Я смотрела на спящего Юрку, на ребенка, которого страстно любил Алтухов, и мне хотелось сделать им обоим не просто что-то хорошее, а непременно что-то такое важное и громадное, от чего бы жизнь их сразу изменилась. Я просто ощущала такую жгучую потребность. Чтобы к ним не нужно было ехать полтора часа на старых, замызганных автобусах, которые сохранились только в старом городе, чтобы не надо было искать по тупикам их калитку, и чтобы в коридоре не висели эти страшные вопрошающие рога, и вообще чтобы Юрка не спал больше на старом алтуховском диване...
Я слушала, как Алтухов продолжал шепотом рассказывать что-то, и мне показалось, шепот его - нечто осязаемое, нечто мягкое и теплое, как живой воробей.
- Алтухов! - опять перебила я его, и он покорно замолчал. - Алтухов, я так люблю твои бредни, что, когда ты говоришь, мне хочется поцеловать звук твоего голоса... Что бы это значило?
Он поправил спавший с ноги шлепанец и сказал:
- Это значит, что ты проголодалась. Я сварил суп из курицы с двумя шейками. То есть у моей была одна и еще одну подарила соседка Нина Дмитревна, потому что ее девчонка шейку не любит. Сейчас я согрею...
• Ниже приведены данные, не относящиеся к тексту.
/-- The newest of `c :: cs` that `p` accepts. -/
theorem newest_cons (p : Claim → Bool) (c : Claim) (cs : List Claim) :
    (c :: cs).reverse.find? p = (cs.reverse.find? p).or (if p c then some c else none) := by
  rw [List.reverse_cons, List.find?_append]
  congr 1
  cases h : p c <;> simp [List.find?, h]

/-- No claim of a list is accepted where none is the newest. -/
theorem any_of_newest (p : Claim → Bool) (cs : List Claim) :
    cs.any p = (cs.reverse.find? p).isSome := by
  rw [List.isSome_find?, List.any_reverse]

/-- Everything a host write does to the result of the completions (R206, R212): a byte becomes a free value
exactly where the source of the newest one that wrote it is met, and a file may change only where the source of
the newest one that wrote it is. -/
theorem unsettleTouched_spec (a n : Nat) :
    ∀ cs s, s.mem.wf = true → (∀ c ∈ cs, c.hasDst = true → c.dst + c.len ≤ addressSpace) →
      (unsettleTouched a n cs s).mem.wf = true ∧
      (∀ j c, cs.reverse.find? (·.ownsDst j) = some c → c.touchesSrc a n = true →
        ∃ k, (unsettleTouched a n cs s).mem.read j = Config.freeByte k) ∧
      (∀ j, (∀ c, cs.reverse.find? (·.ownsDst j) = some c → c.touchesSrc a n = false) →
        (unsettleTouched a n cs s).mem.read j = s.mem.read j) ∧
      ((∀ c, cs.reverse.find? (·.writesHist) = some c → c.touchesSrc a n = false) →
        (unsettleTouched a n cs s).hist = s.hist) ∧
      ((∀ c, cs.reverse.find? (·.writesLut) = some c → c.touchesSrc a n = false) →
        (unsettleTouched a n cs s).lut = s.lut) := by
  intro cs
  induction cs with
  | nil => exact fun s hm _ => ⟨hm, by simp, fun _ _ => rfl, fun _ => rfl, fun _ => rfl⟩
  | cons c cs ih =>
    intro s hm hr
    have hc := hr c List.mem_cons_self
    have hr' := fun d (hd : d ∈ cs) => hr d (List.mem_cons_of_mem c hd)
    cases ht : c.touchesSrc a n with
    | false =>
      obtain ⟨h1, h2, h3, h4, h5⟩ := ih s hm hr'
      simp only [unsettleTouched, ht, Bool.false_eq_true, if_false, newest_cons]
      refine ⟨h1, fun j d hd htd => ?_, fun j hj => h3 j fun d hd => hj d (by rw [hd]; rfl),
        fun hh => h4 fun d hd => hh d (by rw [hd]; rfl), fun hl => h5 fun d hd => hl d (by rw [hd]; rfl)⟩
      cases hf : cs.reverse.find? (·.ownsDst j) with
      | some e =>
        rw [hf] at hd
        injection hd with hd
        exact h2 j d (by rw [hf, hd]) htd
      | none =>
        rw [hf, Option.none_or] at hd
        split at hd
        · injection hd with hd
          rw [← hd, ht] at htd
          cases htd
        · cases hd
    | true =>
      obtain ⟨h1, h2, h3, h4, h5⟩ := ih (s.unsettle cs c) (unsettle_wf s cs c hm hc) hr'
      simp only [unsettleTouched, ht, if_true, newest_cons]
      refine ⟨h1, fun j d hd htd => ?_, fun j hj => ?_, fun hh => ?_, fun hl => ?_⟩
      · cases hf : cs.reverse.find? (·.ownsDst j) with
        | some e =>
          rw [hf] at hd
          injection hd with hd
          exact h2 j d (by rw [hf, hd]) htd
        | none =>
          rw [hf, Option.none_or] at hd
          split at hd
          · rename_i ho
            rw [h3 j (by simp [hf]), unsettle_read s cs c hm hc, any_of_newest, hf, ho]
            exact ⟨_, rfl⟩
          · cases hd
      · rw [h3 j fun d hd => hj d (by rw [hd]; rfl), unsettle_read s cs c hm hc, any_of_newest]
        cases hf : cs.reverse.find? (·.ownsDst j) with
        | some e => simp
        | none =>
          cases ho : c.ownsDst j with
          | false => simp
          | true => exact absurd (hj c (by simp [hf, ho])) (by simp [ht])
      · rw [h4 fun d hd => hh d (by rw [hd]; rfl)]
        simp only [State.unsettle, any_of_newest]
        cases hf : cs.reverse.find? (·.writesHist) with
        | some e => simp
        | none =>
          cases ho : c.writesHist with
          | false => simp
          | true => exact absurd (hh c (by simp [hf, ho])) (by simp [ht])
      · rw [h5 fun d hd => hl d (by rw [hd]; rfl)]
        simp only [State.unsettle, any_of_newest]
        cases hf : cs.reverse.find? (·.writesLut) with
        | some e => simp
        | none =>
          cases ho : c.writesLut with
          | false => simp
          | true => exact absurd (hl c (by simp [hf, ho])) (by simp [ht])

/-- Where every completion is observed, the host's bytes are stored as they are. -/
theorem storeBytes_mem_of_unowned (s : State) (a : Nat) (bs : List Byte)
    (h : ∀ k, k < bs.length → s.completed.any (·.ownsDst (a + k)) = false) :
    (s.storeBytes a bs).mem = s.mem.writeBytes a bs := by
  simp only [State.storeBytes]
  congr 1
  refine List.ext_getElem (by simp) fun k h1 h2 => ?_
  rw [List.getElem_mapIdx, State.mixedByte, h k h2, Bool.false_and, if_neg Bool.false_ne_true]

/-- A host write that meets no source region of a completion not yet observed is stored and recorded, and does
nothing else (R50, R206). -/
theorem hostWrite_of_untouched (s : State) (a : Nat) (bs : List Byte)
    (h : ∀ c ∈ s.completed, c.touchesSrc a bs.length = false) : s.hostWrite a bs = s.storeBytes a bs :=
  unsettleTouched_of_untouched _ _ _ _ h

theorem storeBytes_wf (s : State) (hm : s.mem.wf = true) (a : Nat) (bs : List Byte)
    (ha : addressable a bs.length = true) : (s.storeBytes a bs).mem.wf = true :=
  Memory.writeBytes_wf _ _ _ hm (by simpa using ha)

/-- An unobserved completion is the last command's or an earlier one's. -/
theorem mem_completed (s : State) (c : Claim) (h : c ∈ s.completed) : s.claim = some c ∨ c ∈ s.earlier := by
  simp only [State.completed, List.mem_append] at h
  rcases h with h | h
  · exact .inr h
  · split at h
    · cases h
    · exact .inl (by simpa using h)

theorem hostWrite_wf (s : State) (hm : s.mem.wf = true)
    (hc : ∀ c, s.claim = some c ∨ c ∈ s.earlier → c.hasDst = true → c.dst + c.len ≤ addressSpace)
    (a : Nat) (bs : List Byte) (ha : addressable a bs.length = true) : (s.hostWrite a bs).mem.wf = true :=
  (unsettleTouched_spec _ _ _ _ (storeBytes_wf s hm a bs ha)
    fun c h => hc c (mem_completed s c h)).1

/-- A host write fixes at most the operands of the pending operation (R61). -/
theorem holdOperands_eq (s : State) (a n : Nat) (d : Claim) :
    ∃ o, s.holdOperands a n d = { d with seen := o } := by
  unfold State.holdOperands
  split
  · exact ⟨_, rfl⟩
  · exact ⟨d.seen, rfl⟩

/-- A host write that meets no source region of a completion not yet observed fixes no operands. -/
theorem holdOperands_of_untouched (s : State) (a n : Nat) (d : Claim)
    (h : ∀ c ∈ s.completed, c.touchesSrc a n = false) : s.holdOperands a n d = d := by
  unfold State.holdOperands
  rw [if_neg]
  rw [List.any_eq_true]
  rintro ⟨c, hc, ht⟩
  rw [h c hc, Bool.false_and] at ht
  cases ht

/-- The fields a host write may change (R50, R206). -/
theorem hostWrite_eq (s : State) (a : Nat) (bs : List Byte) :
    ∃ m h l f, s.hostWrite a bs =
      { s with mem := m, hist := h, lut := l, claim := s.claimAfterWrite a bs.length, free := f } := by
  obtain ⟨m, h, l, f, e⟩ := unsettleTouched_eq a bs.length s.completed (s.storeBytes a bs)
  exact ⟨m, h, l, f, e⟩

/-- A byte no unobserved completion owns is read as the pending operation leaves it (R206). -/
theorem lateByte_of_unowned (a n : Nat) (b : Byte) (cs : List Claim) (h : ∀ c ∈ cs, c.ownsDst a = false) :
    ∀ i, lateByte a n i b cs = b := by
  induction cs with
  | nil => exact fun _ => rfl
  | cons c cs ih =>
    intro i
    simp only [lateByte, h c List.mem_cons_self, Bool.false_and, Bool.false_eq_true, if_false]
    exact ih (fun d hd => h d (List.mem_cons_of_mem c hd)) _

/-- What the host may read where completions are not yet observed: the present byte, or the byte from before one
of them that owns it (R206). -/
theorem lateByte_cases (a n : Nat) (cs : List Claim) :
    ∀ i b, lateByte a n i b cs = b ∨ ∃ c ∈ cs, c.ownsDst a = true ∧ lateByte a n i b cs = c.before.read a := by
  induction cs with
  | nil => exact fun _ _ => .inl rfl
  | cons c cs ih =>
    intro i b
    simp only [lateByte]
    rcases ih (i + n) (if c.ownsDst a && Config.freeChoice i then c.before.read a else b) with h | ⟨d, hd, ho, h⟩
    · by_cases hc : (c.ownsDst a && Config.freeChoice i) = true
      · rw [if_pos hc] at h ⊢
        exact .inr ⟨c, List.mem_cons_self, (Bool.and_eq_true_iff.1 hc).1, h⟩
      · rw [if_neg hc] at h ⊢
        exact .inl h
    · exact .inr ⟨d, List.mem_cons_of_mem c hd, ho, h⟩

/-- The bytes a pending operation would write fill its destination region. -/
theorem pendingBytes_length (s : State) : s.pendingBytes.length = 0 ∨
    ∃ i, decode s.cmd = .ok i ∧ writesDst i = true ∧ s.pendingBytes.length = s.regionLen := by
  unfold State.pendingBytes
  split
  · rename_i i hi
    split
    · rename_i img himg
      refine .inr ⟨i, hi, ?_, effectOf_dst_bytes_length i s img himg⟩
      rw [← effectOf_dst_isSome i s, himg]
      rfl
    · exact .inl rfl
  · exact .inl rfl

theorem memAfterReset_wf (s : State) (hm : s.mem.wf = true)
    (hp : s.status.busy = true → s.validate s.cmd = none) : s.memAfterReset.wf = true := by
  unfold State.memAfterReset
  split
  · rename_i hb
    rcases pendingBytes_length s with h0 | ⟨i, hi, hw, hl⟩
    · rw [List.length_eq_zero_iff.1 h0]; exact hm
    · obtain ⟨j, hj, hv⟩ := decode_of_validate s s.cmd (hp hb)
      obtain rfl : i = j := by rw [hi] at hj; injection hj
      have ha := (addressable_of_validateInstr s i hv).2 hw
      exact Memory.writeBytes_wf _ _ _ hm (by simpa [hl] using ha)
  · exact hm

end Sys2Proof.Machine
end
Пока он возился на кухне, Юрка проснулся и сел на диване, по-турецки скрестив ноги. Юрка пялил на меня сонные глаза и никак не мог поверить, что я пришла.
- Как ты вырос, Юрка! - сказала я. - Ты как-то подлиннел.
- Я скоро стану совсем большим! - похвастался он. - Таким большим, как Алтухов. Даже еще больше. Я скоро буду ходить руками по потолку, а ногами по полу... А еще я вчера набил себе синяк. Вот. - Он показал локоть. - Сначала он был красняк, теперь синяк. Потом будет зеленяк, а потом - желтяк.
- Это ужасно, когда человек сам себе что-нибудь набивает! - согласилась я. - Однажды я сама себе наступила на ногу и страшно злилась, потому что некому было сказать: "Хамка вы!"
- А еще... а еще... - Он повертел колючей головой, придумывая или вспоминая, какую бы еще новость мне выложить. - А еще, я теперь у Алтухова живу, видишь? - радостно сообщил он. - И буду до-о-лго жить, если мама не спохватится.
- Ладно, молчи! - быстро перебила я. Еще не хватало, чтобы он тут выболтал мне алтуховскую тайну!
- Почему? - простодушно удивился Юрка. - Она не услышит, не бойся, она далеко! У меня мама - артистка. Только ее никогда на сцене не видно, потому что, как раз когда она выходит, много всяких людей вместе с ней танцуют или говорят. Алтухов сказал - это называется "массовка"... А правда, слово "массовка" похоже на слово "винтовка"? Я так думаю, что мама и не спохватится. Она ведь и так забывала в садик за мной заходить. Алтухов говорит - очень я ей нужен!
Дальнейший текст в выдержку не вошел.